- DESCRIPTION OF THE TASK
Among the lines of the records below, copy those that hold the word "else".

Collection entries
--*--

@[simp] theorem clearDest_cmd (d : Dest) (s : State) : (clearDest d s).cmd = s.cmd := by cases d <;> rfl
@[simp] theorem clearDest_status (d : Dest) (s : State) : (clearDest d s).status = s.status := by cases d <;> rfl
@[simp] theorem clearDest_ibuf (d : Dest) (s : State) : (clearDest d s).ibuf = s.ibuf := by cases d <;> rfl
@[simp] theorem clearDest_key (d : Dest) (s : State) : (clearDest d s).key = s.key := by cases d <;> rfl
theorem clearDest_obuf_eq (d : Dest) (s : State) : (clearDest d s).obuf = if d = .obuf then [] else s.obuf := by
  cases d <;> rfl
@[simp] theorem clearDest_keeps_bbuf (d : Dest) (s : State) : (clearDest d s).bbuf = s.bbuf := by cases d <;> rfl
@[simp] theorem clearDest_keeps_grid (d : Dest) (s : State) : (clearDest d s).grid = s.grid := by cases d <;> rfl
@[simp] theorem clearDest_ph (d : Dest) (s : State) : (clearDest d s).ph = s.ph := by cases d <;> rfl
@[simp] theorem clearDest_opl (d : Dest) (s : State) : (clearDest d s).opl = s.opl := by cases d <;> rfl
@[simp] theorem clearDest_n (d : Dest) (s : State) : (clearDest d s).n = s.n := by cases d <;> rfl
@[simp] theorem clearDest_i (d : Dest) (s : State) : (clearDest d s).i = s.i := by cases d <;> rfl
@[simp] theorem clearDest_kidx (d : Dest) (s : State) : (clearDest d s).kidx = s.kidx := by cases d <;> rfl
@[simp] theorem clearDest_acc (d : Dest) (s : State) : (clearDest d s).acc = s.acc := by cases d <;> rfl
@[simp] theorem clearDest_bcnt (d : Dest) (s : State) : (clearDest d s).bcnt = s.bcnt := by cases d <;> rfl
@[simp] theorem clearDest_q0 (d : Dest) (s : State) : (clearDest d s).q0 = s.q0 := by cases d <;> rfl
@[simp] theorem clearDest_q1 (d : Dest) (s : State) : (clearDest d s).q1 = s.q1 := by cases d <;> rfl
@[simp] theorem clearDest_q2 (d : Dest) (s : State) : (clearDest d s).q2 = s.q2 := by cases d <;> rfl
@[simp] theorem clearDest_qlen (d : Dest) (s : State) : (clearDest d s).qlen = s.qlen := by cases d <;> rfl
@[simp] theorem clearDest_result (d : Dest) (s : State) : (clearDest d s).result = s.result := by cases d <;> rfl
@[simp] theorem clearDest_script (d : Dest) (s : State) : (clearDest d s).script = s.script := by cases d <;> rfl
@[simp] theorem clearDest_caps (d : Dest) (s : State) : (clearDest d s).caps = s.caps := by cases d <;> rfl
@[simp] theorem clearDest_seen (d : Dest) (s : State) : (clearDest d s).seen = s.seen := by cases d <;> rfl

@[simp] theorem toDone_cmd (d : Dest) (e : ErrCode) (s : State) : (toDone d e s).cmd = s.cmd := by cases d <;> rfl
@[simp] theorem toDone_status (d : Dest) (e : ErrCode) (s : State) : (toDone d e s).status = statusWord true (errNumber e) := rfl
@[simp] theorem toDone_ibuf (d : Dest) (e : ErrCode) (s : State) : (toDone d e s).ibuf = s.ibuf := by cases d <;> rfl
@[simp] theorem toDone_key (d : Dest) (e : ErrCode) (s : State) : (toDone d e s).key = s.key := by cases d <;> rfl
theorem toDone_obuf (d : Dest) (e : ErrCode) (s : State) :
    (toDone d e s).obuf = if d = .obuf then [] else s.obuf := clearDest_obuf_eq d s
@[simp] theorem toDone_bbuf (d : Dest) (e : ErrCode) (s : State) : (toDone d e s).bbuf = s.bbuf := by cases d <;> rfl
@[simp] theorem toDone_grid (d : Dest) (e : ErrCode) (s : State) : (toDone d e s).grid = s.grid := by cases d <;> rfl
@[simp] theorem toDone_ph (d : Dest) (e : ErrCode) (s : State) : (toDone d e s).ph = .done := rfl
@[simp] theorem toDone_opl (d : Dest) (e : ErrCode) (s : State) : (toDone d e s).opl = s.opl := by cases d <;> rfl
@[simp] theorem toDone_n (d : Dest) (e : ErrCode) (s : State) : (toDone d e s).n = s.n := by cases d <;> rfl
@[simp] theorem toDone_i (d : Dest) (e : ErrCode) (s : State) : (toDone d e s).i = s.i := by cases d <;> rfl
@[simp] theorem toDone_kidx (d : Dest) (e : ErrCode) (s : State) : (toDone d e s).kidx = s.kidx := by cases d <;> rfl
@[simp] theorem toDone_acc (d : Dest) (e : ErrCode) (s : State) : (toDone d e s).acc = s.acc := by cases d <;> rfl
@[simp] theorem toDone_bcnt (d : Dest) (e : ErrCode) (s : State) : (toDone d e s).bcnt = s.bcnt := by cases d <;> rfl
@[simp] theorem toDone_q0 (d : Dest) (e : ErrCode) (s : State) : (toDone d e s).q0 = s.q0 := by cases d <;> rfl
@[simp] theorem toDone_q1 (d : Dest) (e : ErrCode) (s : State) : (toDone d e s).q1 = s.q1 := by cases d <;> rfl
@[simp] theorem toDone_q2 (d : Dest) (e : ErrCode) (s : State) : (toDone d e s).q2 = s.q2 := by cases d <;> rfl
@[simp] theorem toDone_qlen (d : Dest) (e : ErrCode) (s : State) : (toDone d e s).qlen = s.qlen := by cases d <;> rfl
@[simp] theorem toDone_result (d : Dest) (e : ErrCode) (s : State) : (toDone d e s).result = s.result := by cases d <;> rfl
@[simp] theorem toDone_script (d : Dest) (e : ErrCode) (s : State) : (toDone d e s).script = s.script := by cases d <;> rfl
@[simp] theorem toDone_caps (d : Dest) (e : ErrCode) (s : State) : (toDone d e s).caps = s.caps := by cases d <;> rfl
@[simp] theorem toDone_seen (d : Dest) (e : ErrCode) (s : State) : (toDone d e s).seen = s.seen := by cases d <;> rfl

end Sys2Proof.Machine
end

--*--

- SOLUTION
theorem clearDest_obuf_eq (d : Dest) (s : State) : (clearDest d s).obuf = if d = .obuf then [] else s.obuf := by
    (toDone d e s).obuf = if d = .obuf then [] else s.obuf := clearDest_obuf_eq d s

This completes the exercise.